Most allergic reactions show their first signs within seconds to minutes of exposure. You might notice itching or tingling almost immediately, with hives and swelling developing over the next few minutes. Some reactions take longer, appearing several hours after contact with the trigger. In rare cases, symptoms don’t develop until 24 hours later.

One important pattern to know about: even after symptoms improve, they can return. This “biphasic” reaction happens hours after the first wave seems to resolve. In studies tracking thousands of anaphylaxis patients, the median time for a second wave of symptoms was around 11 hours, though it ranged from as little as 12 minutes to as long as 72 hours. This is why people who’ve had a severe reaction are typically monitored for an extended period.

Mild Reactions vs. Dangerous Ones

A mild allergic reaction usually stays on the skin: some hives, itching, maybe minor swelling. It’s uncomfortable but not dangerous. You can generally manage it with an antihistamine and by removing yourself from the trigger.

A severe reaction, called anaphylaxis, is different. It can involve the skin, but the defining features are symptoms that go beyond skin-deep. Trouble breathing on its own, even without hives or widespread rash, can signal anaphylaxis if it follows exposure to a known allergen. The same goes for severe cramping abdominal pain or repetitive vomiting, especially after exposure to something other than food. A drop in blood pressure can cause dizziness, lightheadedness, or fainting.

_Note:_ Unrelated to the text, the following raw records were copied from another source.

-- ==== Sys2Proof/Tests/Slice0.lean ====
section
/-! SUPPORT. Tests of the model. Words and results are the spec's own (R90 to R93, R83 for the encodings; the
vectors of 95_test_vectors.md, each named by its identifier), and a witness for the hypotheses of every statement. -/

namespace Sys2Proof.Tests

open Sys2Proof.Machine

/-! ### Helpers -/

/-- The machine after reset, its frame register holding `fr`. -/
def withFrame (fr : Frame) : State := State.reset.setFr fr

/-- The reference frame `REF` of 95_test_vectors.md. -/
def refFrame : Frame := #v[0x39, 0x08, 0x20, 0x50, 0, 0, 0, 0xB0, 0x39, 0x08, 0x20, 0x70, 0, 0, 0, 0xD0]

/-- Sixteen bytes `FF`. -/
def onesFrame : Frame := Vector.replicate 16 0xFF

/-- The machine after reset with a climate state on its port. -/
def withAcs (mode : BitVec 3) (temp : Byte) (fanSet : Bool) (fan : BitVec 2) (swing : BitVec 1) (light : Bool) :
    State :=
  { State.reset with
    acs := { mode := mode, temp := temp, fanSet := fanSet, fan := fan, swing := swing, light := light } }

/-- The machine with `REF` in its frame register and received words on its port. -/
def withRx (n : Byte) (w0 w1 : TransportWord) : State :=
  { withFrame refFrame with rx := { n := n, w0 := w0, w1 := w1 } }

/-- What a request answers, and the frame it leaves. -/
def run (i : Instr) (s : State) : Option (Response × Frame) :=
  match exec i s with
  | .next t => t.lastResponse.map fun r => (r, t.fr)
  | .fault _ => none
  | .refused _ => none

/-- A request by its command word. -/
def runWord (w : CommandWord) (s : State) : Option (Response × Frame) := run (decode (.command w)) s

def badOperand : Response := { status := .badOperand, q := 0, tx := none, upd := none, adj := none }

/-- A successful reception: mode code or none, temperature, fan code. -/
def delivered (mode : Option (BitVec 3)) (temp : Byte) (fan : BitVec 2) : Response :=
  { status := .ok, q := 0, tx := none, adj := none
    upd := some { valid := true, modeWe := mode.isSome, mode := mode, temp := some temp, fan := some fan } }

/-! ### Well-formedness -/

/-- With `SWINGV_WIRED` = 0 the letter `V` is 0000 (R83). -/
theorem test_wellFormed_refuses_swing : WellFormed (.cfEncoded 1 1 3 8 1 1 0xC 0xD) = false := by decide

/-- With `SWINGV_WIRED` = 1 the letter `V` is 000x (R83). -/
theorem test_wellFormed_refuses_wide_swing :
    (Instr.cfEncoded 1 1 3 8 1 2 0xD 0xD).wellFormedFor true = false := by decide

theorem test_wellFormed_admits_encoded : WellFormed (.cfEncoded 1 1 3 8 1 0 0xB 0xD) = true := by decide

/-! ### Decoding: one word for each row -/

theorem test_decode_fclr : decode (.command 0b00000001001000110100#20) = .fclr 0x12 0x34 := by decide
theorem test_decode_frdb : decode (.command 0b00010000111100000000#20) = .frdb 15 0 := by decide
theorem test_decode_fwrb : decode (.command 0b00100000000000111001#20) = .fwrb 0 0x39 := by decide
theorem test_decode_frdf : decode (.command 0b00110000111000000000#20) = .frdf 14 0 := by decide
theorem test_decode_fwrf : decode (.command 0b01000000101000000101#20) = .fwrf 10 5 := by decide
theorem test_decode_frdbit : decode (.command 0b01010111111100000000#20) = .frdbit 127 0 := by decide
theorem test_decode_fwrbit : decode (.command 0b01100001010111111110#20) = .fwrbit 21 0xFE := by decide
theorem test_decode_fmirror : decode (.command 0b01110000000000000000#20) = .fmirror 0 0 := by decide
theorem test_decode_fpack : decode (.command 0b10000000000000000001#20) = .fpack 0 1 := by decide
theorem test_decode_funpack : decode (.command 0b10010000000100000000#20) = .funpack 1 0 := by decide
theorem test_decode_csum : decode (.command 0b10100000000100000000#20) = .csum 1 0 := by decide
theorem test_decode_csapply : decode (.command 0b10111000000000000000#20) = .csapply 0x80 0 := by decide
theorem test_decode_cschk : decode (.command 0b11000000000010000000#20) = .cschk 0 0x80 := by decide
theorem test_decode_encode : decode (.command 0b11010000000000000000#20) = .encode 0 0 := by decide
theorem test_decode_decode : decode (.command 0b11100000000000000000#20) = .decode 0 0 := by decide
theorem test_decode_adjust : decode (.command 0b11111111111111111111#20) = .adjust 0xFF 0xFF := by decide

/-- D7: `Power` = 0 selects `AC.OFF` whatever `Mode` is (R93). -/
theorem test_decode_acOff : decode (.received 0xC000000070000E07A000000050000E07#128)
    = .acOff 7 0xC000000070000E07A000000050000E0#124 := by decide
theorem test_decode_acAuto : decode (.received 0xA0000000702009088000000050200908#128)
    = .acAuto 0xA000000070200908800000005020090#124 := by decide
theorem test_decode_acCool : decode (.received 0xD000000070200839B000000050200839#128)
    = .acCool 0xD000000070200839B00000005020083#124 := by decide
theorem test_decode_acDry : decode (.received 0x800000007000043A600000005000043A#128)
    = .acDry 0x800000007000043A600000005000043#124 := by decide
theorem test_decode_acFan : decode (.received 0xD00000007000092BB00000005000092B#128)
    = .acFan 0xD00000007000092BB00000005000092#124 := by decide
theorem test_decode_acHeat : decode (.received 0x2000000070000E1C0000000050000E1C#128)
    = .acHeat 0x2000000070000E1C0000000050000E1#124 := by decide
theorem test_decode_acRsv5 : decode (.received 0x3000000070000E1D1000000050000E1D#128)
    = .acRsv5 0x3000000070000E1D1000000050000E1#124 := by decide
theorem test_decode_acRsv6 : decode (.received 0x3000000070000E0E1000000050000E0E#128)
    = .acRsv6 0x3000000070000E0E1000000050000E0#124 := by decide
theorem test_decode_acRsv7 : decode (.received 0x7000000070000E3F5000000050000E3F#128)
    = .acRsv7 0x7000000070000E3F5000000050000E3#124 := by decide

/-- E9 as the pattern R83: mode 0, power 0, fan 2, temp 6, light 1, sums F and 1. -/
theorem test_decode_cfEncoded : decode (.encoded 0x1000000070200620F000000050200620#128)
    = .cfEncoded 0 0 2 6 1 0 0xF 0x1 := by decide

/-- A frame that is not of the pattern (D17: byte 7 = 0xB1) has only its class (log entry 7). -/
theorem test_decode_encoded_falls_back : decode (.encoded 0xDF00000070200839B100000050200839#128)
    = .acCool 0xDF00000070200839B10000005020083#124 := by decide

/-- A command word has no bit above bit 19 (R90, log entry 10). -/
theorem test_table_word_rejects_bit20 : decodeTableWord 24 0x110300 = none := by decide

/-! ### The frame model: vectors F2 to F27 -/

theorem test_fclr_F2 : runWord 0x01234 (withFrame refFrame) = some (.ok 0, Frame.zero) := by decide
theorem test_frdb_F4 : runWord 0x10F00 (withFrame refFrame) = some (.ok 0xD0, refFrame) := by decide
theorem test_frdb_F5 : runWord 0x11000 (withFrame refFrame) = some (badOperand, refFrame) := by decide
theorem test_fwrb_F6 : runWord 0x20039 State.reset
    = some (.ok 0, #v[0x39, 0, 0, 0, 0, 0, 0, 0, 0, 0, 0, 0, 0, 0, 0, 0]) := by decide
theorem test_fwrb_F7 : runWord 0x210AA State.reset = some (badOperand, Frame.zero) := by decide
theorem test_frdf_F9 : runWord 0x30E00 (withFrame refFrame) = some (.ok 13, refFrame) := by decide
theorem test_frdf_F10 : runWord 0x30F00 (withFrame refFrame) = some (badOperand, refFrame) := by decide
theorem test_fwrf_F13 : runWord 0x40500 (withFrame onesFrame)
    = some (.ok 0, onesFrame.setByte 1 0xF0) := by decide
theorem test_fwrf_F15 : runWord 0x40A05 (withFrame (Frame.zero.setByte 3 0x0F))
    = some (.ok 0, Frame.zero.setByte 3 0x5F) := by decide
theorem test_frdbit_F18 : runWord 0x57F00 (withFrame refFrame) = some (.ok 1, refFrame) := by decide
theorem test_frdbit_F19 : runWord 0x58000 (withFrame refFrame) = some (badOperand, refFrame) := by decide
theorem test_fwrbit_F20 : runWord 0x61501 State.reset = some (.ok 0, Frame.zero.setByte 2 0x20) := by decide
theorem test_fwrbit_F21 : runWord 0x615FE State.reset = some (.ok 0, Frame.zero) := by decide
theorem test_fmirror_F23 : runWord 0x70000
    (withFrame #v[0x39, 0x08, 0x20, 0, 0, 0, 0, 0, 0, 0, 0, 0, 0, 0, 0, 0])
    = some (.ok 0, #v[0x39, 0x08, 0x20, 0, 0, 0, 0, 0, 0x39, 0x08, 0x20, 0, 0, 0, 0, 0]) := by decide
theorem test_fmirror_F24 : runWord 0x70000
    (withFrame #v[0, 0, 0, 0, 0, 0, 0, 0, 0x11, 0x22, 0x33, 0, 0, 0, 0, 0]) = some (.ok 0, Frame.zero) := by decide
theorem test_fpack_F25 : runWord 0x80000 (withFrame refFrame)
    = some ({ status := .ok, q := 0, upd := none, adj := none
              tx := some { valid := false, w0 := 0xB000000050200839, w1 := 0xD000000070200839 } }, refFrame) := by
  decide
/-- F26 with F27's `rx_n` = 0. -/
theorem test_funpack_F26 : runWord 0x90000 (withRx 0 0x0706050403020100 0x0F0E0D0C0B0A0908)
    = some (.ok 0, #v[0, 1, 2, 3, 4, 5, 6, 7, 8, 9, 10, 11, 12, 13, 14, 15]) := by decide

/-- The widths of R73, added up by hand: 16 bits in bytes 0 to 2 and 20 in the five fields after them (log entry 19). -/
theorem test_field_widths :
    (((List.range 15).filterMap fun n => fieldId (BitVec.ofNat 8 n)).map Field.width).sum = 36 := by decide

/-! ### The checksum: vectors C2 to C13 -/

theorem test_csum_C2 : runWord 0xA0100 (withFrame refFrame) = some (.ok 13, refFrame) := by decide
theorem test_csum_C5 : runWord 0xA0000 (withFrame onesFrame) = some (.ok 2, onesFrame) := by decide
theorem test_csapply_C7 : runWord 0xB0000 (withFrame onesFrame)
    = some (.ok 0, (onesFrame.setByte 7 0x2F).setByte 15 0x2F) := by decide
theorem test_csapply_C8 : runWord 0xB0000
    (withFrame #v[0x39, 0x08, 0x20, 0x50, 0, 0, 0, 0, 0x39, 0x08, 0x20, 0x70, 0, 0, 0, 0])
    = some (.ok 0, refFrame) := by decide
theorem test_cschk_C10 : runWord 0xC0000 (withFrame (refFrame.setByte 1 0x09))
    = some (.ok 2, refFrame.setByte 1 0x09) := by decide
theorem test_cschk_C13 : runWord 0xC0000 (withFrame ((refFrame.setByte 7 0xB1).setByte 15 0xDF))
    = some (.ok 3, (refFrame.setByte 7 0xB1).setByte 15 0xDF) := by decide

/-! ### The encoder: vectors E3, E10, E5w, A1, A8 -/

theorem test_encode_E3 : runWord 0xD0000 (withAcs 4 30 true 1 0 false)
    = some ({ status := .ok, q := 0, upd := none, adj := none
              tx := some { valid := true, w0 := 0x0000000050000E1C, w1 := 0x2000000070000E1C } },
            #v[0x1C, 0x0E, 0, 0x50, 0, 0, 0, 0, 0x1C, 0x0E, 0, 0x70, 0, 0, 0, 0x20]) := by decide
/-- E10: the fan is unset, so `acs_fan` = 3 is not read. -/
theorem test_encode_E10 : runWord 0xD0000 (withAcs 1 16 false 3 0 false)
    = some ({ status := .ok, q := 0, upd := none, adj := none
              tx := some { valid := true, w0 := 0xE000000050000009, w1 := 0x0000000070000009 } },
            #v[0x09, 0, 0, 0x50, 0, 0, 0, 0xE0, 0x09, 0, 0, 0x70, 0, 0, 0, 0]) := by decide
/-- E5w: the other arm of R167. -/
theorem test_encodeFrame_E5w : encodeFrame true .fanOnly 25 (some .medium) .vertical false
    = #v[0x2B, 0x09, 0, 0x50, 0x01, 0, 0, 0xC0, 0x2B, 0x09, 0, 0x70, 0, 0, 0, 0xD0] := by decide
theorem test_adjust_A1 : runWord 0xF0000 (withAcs 0 22 false 0 1 false)
    = some ({ status := .ok, q := 0, tx := none, upd := none, adj := some { swing := 0, temp := 22 } },
            Frame.zero) := by decide
theorem test_adjust_A8 : runWord 0xF0000 (withAcs 3 200 false 0 0 false)
    = some ({ status := .ok, q := 0, tx := none, upd := none, adj := some { swing := 0, temp := 25 } },
            Frame.zero) := by decide

/-! ### The decoder: vectors D1 to D18 -/

/-- D11: one word, `FR` unchanged although the word is good. -/
theorem test_decode_D11 : runWord 0xE0000 { withRx 1 0xB000000050200839 0 with fr := onesFrame }
    = some ({ status := .unhandledShort, q := 0, tx := none, upd := some Upd.nothing, adj := none }, onesFrame) := by
  decide
/-- D13: `Sum2` alone rejects; the frame is loaded. -/
theorem test_decode_D13 : runWord 0xE0000 (withRx 2 0xB000000050200839 0xD000000070200939)
    = some ({ status := .unhandledCsum, q := 0, tx := none, upd := some Upd.nothing, adj := none },
            refFrame.setByte 9 0x09) := by decide
/-- D7: 30 degrees and AUTO are delivered with OFF. -/
theorem test_acOff_D7 : (run (decode (.received 0xC000000070000E07A000000050000E07#128)) State.reset).map (·.1)
    = some (delivered (some 0) 30 0) := by decide
theorem test_acAuto_D2 : (run (decode (.received 0xA0000000702009088000000050200908#128)) State.reset).map (·.1)
    = some (delivered (some 5) 25 0) := by decide
/-- D1 as a received frame: the words are loaded whole. -/
theorem test_acCool_D1 : run (decode (.received 0xD000000070200839B000000050200839#128)) State.reset
    = some (delivered (some 1) 24 3, refFrame) := by decide
/-- D9: `Temp` = 15 gives 31. -/
theorem test_acCool_D9 : (run (decode (.received 0xF000000070000F09D000000050000F09#128)) State.reset).map (·.1)
    = some (delivered (some 1) 31 0) := by decide
theorem test_acDry_D3 : (run (decode (.received 0x800000007000043A600000005000043A#128)) State.reset).map (·.1)
    = some (delivered (some 2) 20 3) := by decide
theorem test_acFan_D4 : (run (decode (.received 0xD00000007000092BB00000005000092B#128)) State.reset).map (·.1)
    = some (delivered (some 3) 25 2) := by decide
theorem test_acHeat_D5 : (run (decode (.received 0x2000000070000E1C0000000050000E1C#128)) State.reset).map (·.1)
    = some (delivered (some 4) 30 1) := by decide
theorem test_acRsv5_D8 : (run (decode (.received 0x3000000070000E1D1000000050000E1D#128)) State.reset).map (·.1)
    = some (delivered none 30 1) := by decide
theorem test_acRsv6_D8b : (run (decode (.received 0x3000000070000E0E1000000050000E0E#128)) State.reset).map (·.1)
    = some (delivered none 30 0) := by decide
theorem test_acRsv7_D8c : (run (decode (.received 0x7000000070000E3F5000000050000E3F#128)) State.reset).map (·.1)
    = some (delivered none 30 3) := by decide
/-- D6: the frame of E9 handed back. -/
theorem test_cfEncoded_D6 : (run (decode (.encoded 0x1000000070200620F000000050200620#128)) State.reset).map (·.1)
    = some (delivered (some 0) 22 2) := by decide
/-- D18: markers 0x00 and mirror broken, half-frame 0 is reported (R203). -/
theorem test_acCool_D18 : (run (decode (.received 0xC00000000000000C6000000000200839#128)) State.reset).map (·.1)
    = some (delivered (some 1) 24 3) := by decide

/-! ### Witnesses: for each statement with hypotheses, concrete operands and states that meet them -/

/-- The frame `REF` as its bits. -/
def refBits : FrameBits := 0xD000000070200839B000000050200839#128

/-- The climate state of the scenario S9 of 95_test_vectors.md. -/
def scenario : ClimateState := { mode := .cool, temp := 24, fan := some .high, swing := .off, light := true }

What makes anaphylaxis tricky is that it doesn’t always look dramatic at first. Severe symptoms can show up in just one organ system, so waiting for “multiple signs” before taking it seriously is a mistake. A reaction that involves any breathing difficulty, throat swelling, repeated vomiting, or feeling faint after allergen exposure needs emergency treatment with epinephrine, because there’s no reliable way to predict whether a reaction will stay mild or escalate.

Contact Reactions vs. Whole-Body Reactions

Where a reaction appears on your body offers a clue about what caused it. Contact reactions, like those from poison ivy, nickel jewelry, or latex gloves, produce a rash confined to the area that touched the trigger. These rashes tend to have well-defined borders, and they often look like dry, red, flaky patches that may ooze, crust over, or blister. They develop slowly, sometimes taking 12 to 48 hours to fully appear.

Whole-body (systemic) reactions, like those from food, insect stings, or medications, produce hives and swelling that can appear anywhere, not just where the allergen made contact. The welts are smooth and raised rather than dry and flaky, and they shift locations. If you ate something and notice itchy bumps spreading across your chest, arms, and back, that’s a systemic reaction, fundamentally different from a localized rash where your skin touched an irritant.